This PSEB 10th Class Science Notes Chapter 7 Control and Coordination will help you in revision during exams.

PSEB 10th Class Science Notes Chapter 7 Control and Coordination

→ Control and coordination are the functions of the nervous system and hormones in our bodies.

→ The responses of the nervous system can be classified as a reflex action, voluntary action, or involuntary action.

→ The nervous system uses electrical impulses to transmit messages.

→ The neuron is the functional unit of the nervous system that responds to stimuli by electrical impulses.

→ The Central Nervous System (CNS) consists of the brain and the spinal cord.

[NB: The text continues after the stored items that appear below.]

/-- NAND_OPERATION_DONE: the issued operation of a LUN ends; `badLane` is a decoder lane whose success failed the syndrome
checker on the way, and parks (R359, R376, R383–R385, R421). -/
def nandDone (n j : Nat) (res : NandRes) (badLane : Option Nat) (s : State) : State :=
  match (s.chan n).ops.findIdx? (fun o => o.issued && decide (o.lun = j)) with
  | none => s
  | some i =>
    let o := nth (s.chan n).ops i
    let s := setChan n (fun c => { c with ops := c.ops.eraseIdx i }) s
    let s := match badLane with | some l => parkLdpc (l % 16) s | none => s
    match o.kind, res with
    | .program, .pass rb => pagePassed n o rb s
    | .program, .fail => abandonPage o.seg o.page (growBad n o (segBlock s o.seg n) 1 s)
    | .erase, .pass _ =>
      let s := setLun n j (fun l => { l with blockReads := serase l.blockReads o.page }) s
      s.add64 (rTWILL_ERASES_LO n) (rTWILL_ERASES_HI n) 1
    | .erase, .fail => eraseFail n o s
    | .read, .read hard retry soft rebuilt =>
      let rung := rungOf s o hard retry soft rebuilt
      readServes o rung (readEffects n o hard retry soft rung s)
    | .read, _ => readServes o 5 (readEffects n o none none none 5 s)
    | _, _ => s

/-- SCRUB_PATROL: every PATROLH hours, in a GC window, one codeword of each segment is read; segments whose oldest data is
beyond AGEDAYS are marked (R400, R401). -/
def scrubPatrol (s : State) : State :=
  let due := s.media.patrolEvt + s.fld rTWILL_SCRUBCFG 31 24 * 3600 * 2 ^ 24
  if s.dying || !gcWindow s || decide (s.felt.evt < due) then s
  else
    let s := s.onMedia (fun m => { m with patrolEvt := s.felt.evt })
    let l := (s.jrn.segs.filter (fun (_, g) => decide (g.filled ≠ 0 ∧ (g.st = .closed ∨ g.st = .openSeg)))).map Prod.fst
    l.foldl (fun s k =>
      let old := (s.seg k).openEvt + s.fld rTWILL_SCRUBCFG 15 0 * 86400 * 2 ^ 24
      let s := if old < s.felt.evt then markRefresh k s else s
      queueRead k 0 .scrub s) s

/-! ## Stripe encryption -/

/-- The data units of a stripe, padded with zeros to a multiple of 16, under the tweak of R278 (R277–R279). -/
def encryptStripe (key : Bytes) (j : JStripe) : Bytes :=
  let plain := j.data ++ zeros ((16 - j.data.length % 16) % 16)
  let tweak := (j.unit % 2 ^ 36) + j.ns * 2 ^ 48 + j.cust * 2 ^ 56
  xtsUnits true key 4096 ((plain.length + 4095) / 4096) tweak plain

/-- The key that encrypts a stripe: the bank of its KEYVER, or context 79 for KEYVER 0 (R272–R274). -/
def stripeKey (s : State) (j : JStripe) : Option Bytes :=
  if j.keyver = 0 then (let g := s.gctx 79; if g.ktype = 0 then none else some g.key)
  else if (s.bank j.cust false).ver = some j.keyver then some (s.bank j.cust false).key
  else if (s.bank j.cust true).ver = some j.keyver then some (s.bank j.cust true).key
  else none

/-- STRIPE_ENCRYPT: a sealed stripe is encrypted and placed, or waits for its key (R272–R274, R277–R279). -/
def stripeEncrypt (jsn : Nat) (s : State) : State :=
  match s.jrn.stripes.find? (fun j => decide (j.jsn = jsn) && !j.encrypted) with
  | none => s
  | some j =>
    let flag (w : Bool) (s : State) : State := s.onCtx (fun x => { x with waiting := upd x.waiting j.cust (fun _ => w) })
    match stripeKey s j with
    | none => flag true s
    | some key =>
      let s := if j.keyver = 0 then
          setSticky 69 35 j.cust (s.onCtx (fun x => { x with fallback := upd x.fallback j.cust (fun _ => true) })) else s
      let s := setStripe jsn (fun x => { x with encrypted := true, cipher := encryptStripe key x }) s
      place j.ns (flag (s.jrn.stripes.any (fun x => decide (x.cust = j.cust ∧ x.jsn ≠ jsn) && !x.encrypted
        && (stripeKey s x).isNone)) s)

end Sys2Proof.Machine
end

→ The brain is the highest coordinating centre of the body.

→ The nervous system gets information from our sense organs and acts through our muscles.

→ In many animals and some plants, there are some movements not connected with growth.

→ Some movements, in response to the environment, are carefully controlled. Each kind of change in the environment evokes an appropriate movement in response.

→ Living organisms must use systems providing control and coordination.

→ Specialized tissues are used to provide these control and coordination activities.

→ All information from our environment is detected by the specialized tips of some nerve cells.

→ We have generally five sense organs such as the eye, the ear, the nose, the tongue, and the skin.

→ The information is acquired at the end of the dendritic tip of a nerve cell.

→ It sets off a chemical reaction that creates an electrical impulse.

→ The nervous tissue is made up of an organized network of nerve cells or neurons.

→ ‘Reflex’ is a word we use very commonly when we talk about some sudden action in response to something in the environment.

→ Thinking is a complex activity, so it is bound to involve a complicated interaction of many nerve impulses from many neurons.

→ The thinking tissue in our body consists of dense networks of intricately arranged neurons. It sits in the forward end of the skull.

→ Nerves from all over the body meet in a bundle in the spinal cord on their way to the brain.

→ Nerves supply information to various organs of the body.

→ The reflex arcs have evolved in animals because the thinking process of the brain is not fast enough.

→ Brain and reflex arcs receive information from all parts of the body.

→ In fact, many animals have very little or none of the complex neuron networks needed for thinking.

→ The spinal cord is made up of nerves that supply information to think about.

→ The brain and spinal cord constitute the central nervous system.

→ The brain also has to send messages to muscles.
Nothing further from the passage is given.